Hatred consumes. The loathing of a perceived enemy can be so consuming that one would rather see that enemy harmed than see a so-called “friend” be saved. Hamas is a group that has been consumed by such hatred. 

“Hamas has made it clear publicly, and for decades,” Michael Warsaw recently wrote, “that it is driven by antisemitism and a desire for the eradication of the Jews. Catholics cannot and should never support Hamas.” 

How much of the well-intended humanitarian aid (much of it from the West), meant for the people of Gaza, had been diverted to support the terrorist activities that led to this current war? 

Could it have been that that common hatred for an “enemy,” felt throughout so much of the world, had helped to invigorate Hamas? Could they have felt more “justified” to go on to commit their actions on Oct. 7 by having known, very well, that millions upon millions of people likewise shared a hatred for the Jews? How often does it occur to any of us that our own hatred, by being used to “justify” an action that would inevitably provoke a response, would ultimately add to the plight of those whom we profess to “love?” Can any of us honestly say that what we hold in our hearts doesn’t carry weight?

The callous blockade of roadways, thus compelling Palestinian civilians to remain trapped in the warzone, many of whom are used as human shields, illustrates what a person or group is capable of when consumed by hatred.

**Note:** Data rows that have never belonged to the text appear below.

-- ==== Sys2Proof/Machine/Ops.lean ====
section
/-! DEFINITION. The shared operations on the state: the clock, the updates of one record, marking a subject, and
queueing a reply. -/

namespace Sys2Proof.Machine

/-! ## The clock (chapter 0, Time) -/

/-- Time passes by `dt` µs. -/
def State.advance (s : State) (dt : Nat) : State :=
  { s with clock := ⟨s.clock.us + dt, s.clock.base + BitVec.ofNat 32 dt⟩ }

/-- Time passes up to the clock reading `t`, where it has not passed it already: the command in hand reports a timer's
expiry at `t` (log entry 1). -/
def State.advanceTo (s : State) (t : Nat) : State := s.advance (t - s.clock.us)

/-- Time passes up to the stamp `t` of the time base, where `t` lies ahead (within half the base's range). -/
def State.advanceToStamp (s : State) (t : Stamp) : State :=
  let d := (t - s.clock.base).toNat
  if d < 2 ^ 31 then s.advance d else s

/-- The reading of the 48-bit millisecond count. -/
def State.ms (s : State) : MsCount := BitVec.ofNat 48 (s.clock.us / 1000)

/-- The age of a recorded reading, in ms: "the present reading less a recorded one". -/
def State.ageOf (s : State) (t : MsCount) : Nat := (s.ms - t).toNat

/-- The expiry of a timer of `ms` that starts now. -/
def State.after (s : State) (ms : Nat) : Nat := s.clock.us + 1000 * ms

/-- The expiry of a timer of `us` µs that starts now. -/
def State.afterUs (s : State) (us : Nat) : Nat := s.clock.us + us

/-- The ms left of a timer that expires at `t`, as a report carries them: a part of a ms is dropped (log entry 28, DESIGN
CHOICE). -/
def State.remaining (s : State) (t : Nat) : Nat := (t - s.clock.us) / 1000

/-! ## Updates of one record -/

/-- Change one detection channel. -/
def State.updChannel (s : State) (b : Fin 48) (f : Channel → Channel) : State :=
  { s with channels := tupd s.channels b f }

/-- Change one contact. -/
def State.updContact (s : State) (p : Fin 64) (f : Contact → Contact) : State :=
  { s with contacts := tupd s.contacts p f }

/-- Change one feed. -/
def State.updFeed (s : State) (b : Fin 48) (f : Feed → Feed) : State :=
  { s with feeds := tupd s.feeds b f }

/-- Replace one train record. -/
def State.putTrain (s : State) (t : Fin 24) (x : Train) : State :=
  { s with trains := tset s.trains t x }

/-- Change one block's flags. -/
def State.updFlags (s : State) (b : Fin 48) (f : BlockFlags → BlockFlags) : State :=
  { s with blockFlags := tupd s.blockFlags b f }

/-- Change one point record. -/
def State.updPoint (s : State) (p : Fin 64) (f : PointRec → PointRec) : State :=
  { s with points := tupd s.points p f }

/-- Change one drive group. -/
def State.updGroup (s : State) (g : Fin 8) (f : GroupRec → GroupRec) : State :=
  { s with groups := tupd s.groups g f }

/-- Replace one route record. -/
def State.putRoute (s : State) (r : Fin 64) (x : RouteRec) : State :=
  { s with routes := tset s.routes r x }

/-- Replace one block's reserver. -/
def State.putReserver (s : State) (b : Fin 48) (x : Option (Fin 64)) : State :=
  { s with reservers := tset s.reservers b x }

/-- Change one signal record. -/
def State.updSignal (s : State) (g : Fin 32) (f : SignalRec → SignalRec) : State :=
  { s with signals := tupd s.signals g f }

/-- Replace one gate filter. -/
def State.putFilter (s : State) (g : Fin 8) (x : Filter) : State :=
  { s with filters := tset s.filters g x }

/-- Change one trap record. -/
def State.updTrap (s : State) (t : Fin 4) (f : TrapRec → TrapRec) : State :=
  { s with traps := tupd s.traps t f }

/-- Change the deck record. -/
def State.updDeck (s : State) (f : Deck → Deck) : State := { s with deck := f s.deck }

/-- Change the bus. -/
def State.updBus (s : State) (f : Bus → Bus) : State := { s with bus := f s.bus }

/-- Change one module record. -/
def State.updModule (s : State) (m : Fin 24) (f : ModuleRec → ModuleRec) : State :=
  { s with modules := tupd s.modules m f }

/-- Change one show record. -/
def State.updShow (s : State) (i : Fin 8) (f : ShowRec → ShowRec) : State :=
  { s with shows := tupd s.shows i f }

/-- Change one key binding's record. -/
def State.updKey (s : State) (k : Fin 64) (f : KeyRec → KeyRec) : State :=
  { s with keys := tupd s.keys k f }

/-- Change the Link Port. -/
def State.updLink (s : State) (f : LinkPort → LinkPort) : State := { s with link := f s.link }

/-- Change the work notes. -/
def State.updWork (s : State) (f : Work → Work) : State := { s with work := f s.work }

/-- Call for a queue examination (R88). -/
def State.callExamine (s : State) : State := s.updWork fun w => { w with examine := true }

/-! ## Marks (R207) -/

/-- Mark a subject: it joins the report list at the tail, or keeps its place. -/
def State.mark (s : State) (x : Subject) : State :=
  s.updLink fun l => { l with reports := joinTail l.reports x }

/-- Mark several subjects in order. -/
def State.markAll (s : State) (xs : List Subject) : State := xs.foldl State.mark s

/-- Take a subject out of the report list (R209). -/
def State.unmark (s : State) (x : Subject) : State :=
  s.updLink fun l => { l with reports := l.reports.filter fun y => y != x }

/-! ## Replies (R204 to R206) -/

/-- The transmitter, when free, takes up the oldest reply (R206). -/
def LinkPort.startReply (l : LinkPort) : LinkPort :=
  match l.tx, l.fifo with
  | .free, _ :: _ => { l with tx := .reply }
  | _, _ => l

/-- Queue a reply at the tail of the FIFO (R204, R206). -/
def State.pushReply (s : State) (tag : Byte) (r : Reply) : State :=
  s.updLink fun l => LinkPort.startReply { l with fifo := l.fifo ++ [⟨tag, r⟩] }

/-- The empty ACK. -/
def Reply.done : Reply := .ack []

/-- A complete frame takes the receive assembler back to HUNT (R202). -/
def State.frameTaken (s : State) : State := s.updLink fun l => { l with rx := .hunt }

/-- Whether a complete frame is discarded unexamined: the FIFO is full (R204), or a RESET waits to take effect (R210). -/
def State.discards (s : State) : Bool :=
  s.link.resetting || decide (Config.fifoRoom ≤ s.link.fifo.length)

/-- The examination of a complete frame of a kind in the request table (R204): it is discarded, refused for its length or
its tag, or handed to the block that owns it, whose reply is queued in the same event. -/
def State.examineBody {α : Type} (s : State) (tag : Byte) (body : Body α) (take : α → State → State × Reply) : State :=
  if s.discards then s
  else
    match body with
    | .wrongLength => s.pushReply tag (.refused .badLength)
    | .fields a =>
      if tag = 0 then s.pushReply tag (.refused .badValue)
      else
        let x := take a s
        x.1.pushReply tag x.2

/-- A request as a command: time passes, and its frame is complete (log entry 12). -/
def State.request {α : Type} (s : State) (dt : Nat) (tag : Byte) (body : Body α)
    (take : α → State → State × Reply) : Host.Outcome State Fault Refusal :=
  .next ((s.advance dt).frameTaken.examineBody tag body take)

/-- A refusal: the block's state is as it was (R205). -/
def State.refuse (s : State) (r : Reason) : State × Reply := (s, .refused r)

end Sys2Proof.Machine
end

Such an action may very well result in a propaganda victory for Hamas, even if they’re doomed to lose the military campaign. The reputation of the Israel Defense Force (IDF) for “genocidal” butchery has grown in recent weeks. The potential recognition of Israel by Muslim states, most notably by Saudi Arabia, may very well have been derailed.

Thousands of Palestinian civilians have already been killed in the crossfire in the Gaza conflict. The list of those killed in the crossfire has grown, on and on, for 75 years.

I was too young to remember Mr. Ahmad. He was an academic, born in Pakistan, and living in the United States. He was the husband of one of my mother’s oldest friends and the father of a young daughter. He’d attended a sociology conference in Bombay. His return flight had been aboard Pan Am 73. The flight was hijacked during its stop in Karachi, Pakistan. The hijackers were Palestinian. I’d heard it from my parents that he had been very sympathetic to the Palestinian cause. He was shot anyway, and killed, on Sept. 5, 1986. 

How much longer must this list, of those who get caught in the crossfire, continue to grow until we can learn to distinguish hate from love? How many of those Palestinian civilians, trapped in Gaza, were already fed up with conflict before the Oct. 7 attacks occurred? 

And when you hear of wars and rumors of wars, do not be alarmed; this must take place, but the end is not yet…this is but the beginning of the sufferings. (Mark 13: 7-8)

Our Lord had warned us of “wars and rumors of war” immediately after he’d prophesied the destruction of the Second Temple. He knew, decades beforehand, what the tactics of the Zealots would lead to. He understood the futility of force, the power of love, and that truth must continue to navigate through the dark realities which our deceptions have constructed for a very long time to come.

And if his words of realism, assuring us of wars and rumors of war, are still proving themselves true today, could it be that that ideal which he’d given to us, of the coming of the Kingdom of God, that ideal promised to ultimately become our reality, is likewise continuing its forward march

That is the hope that was passed on to us from generations past, and to be carried on by future generations, until the day on which the King returns at the end of time. And so long as any of us still has breath, we still have time to learn what it is to forgive, to prepare a world more fitting for his return.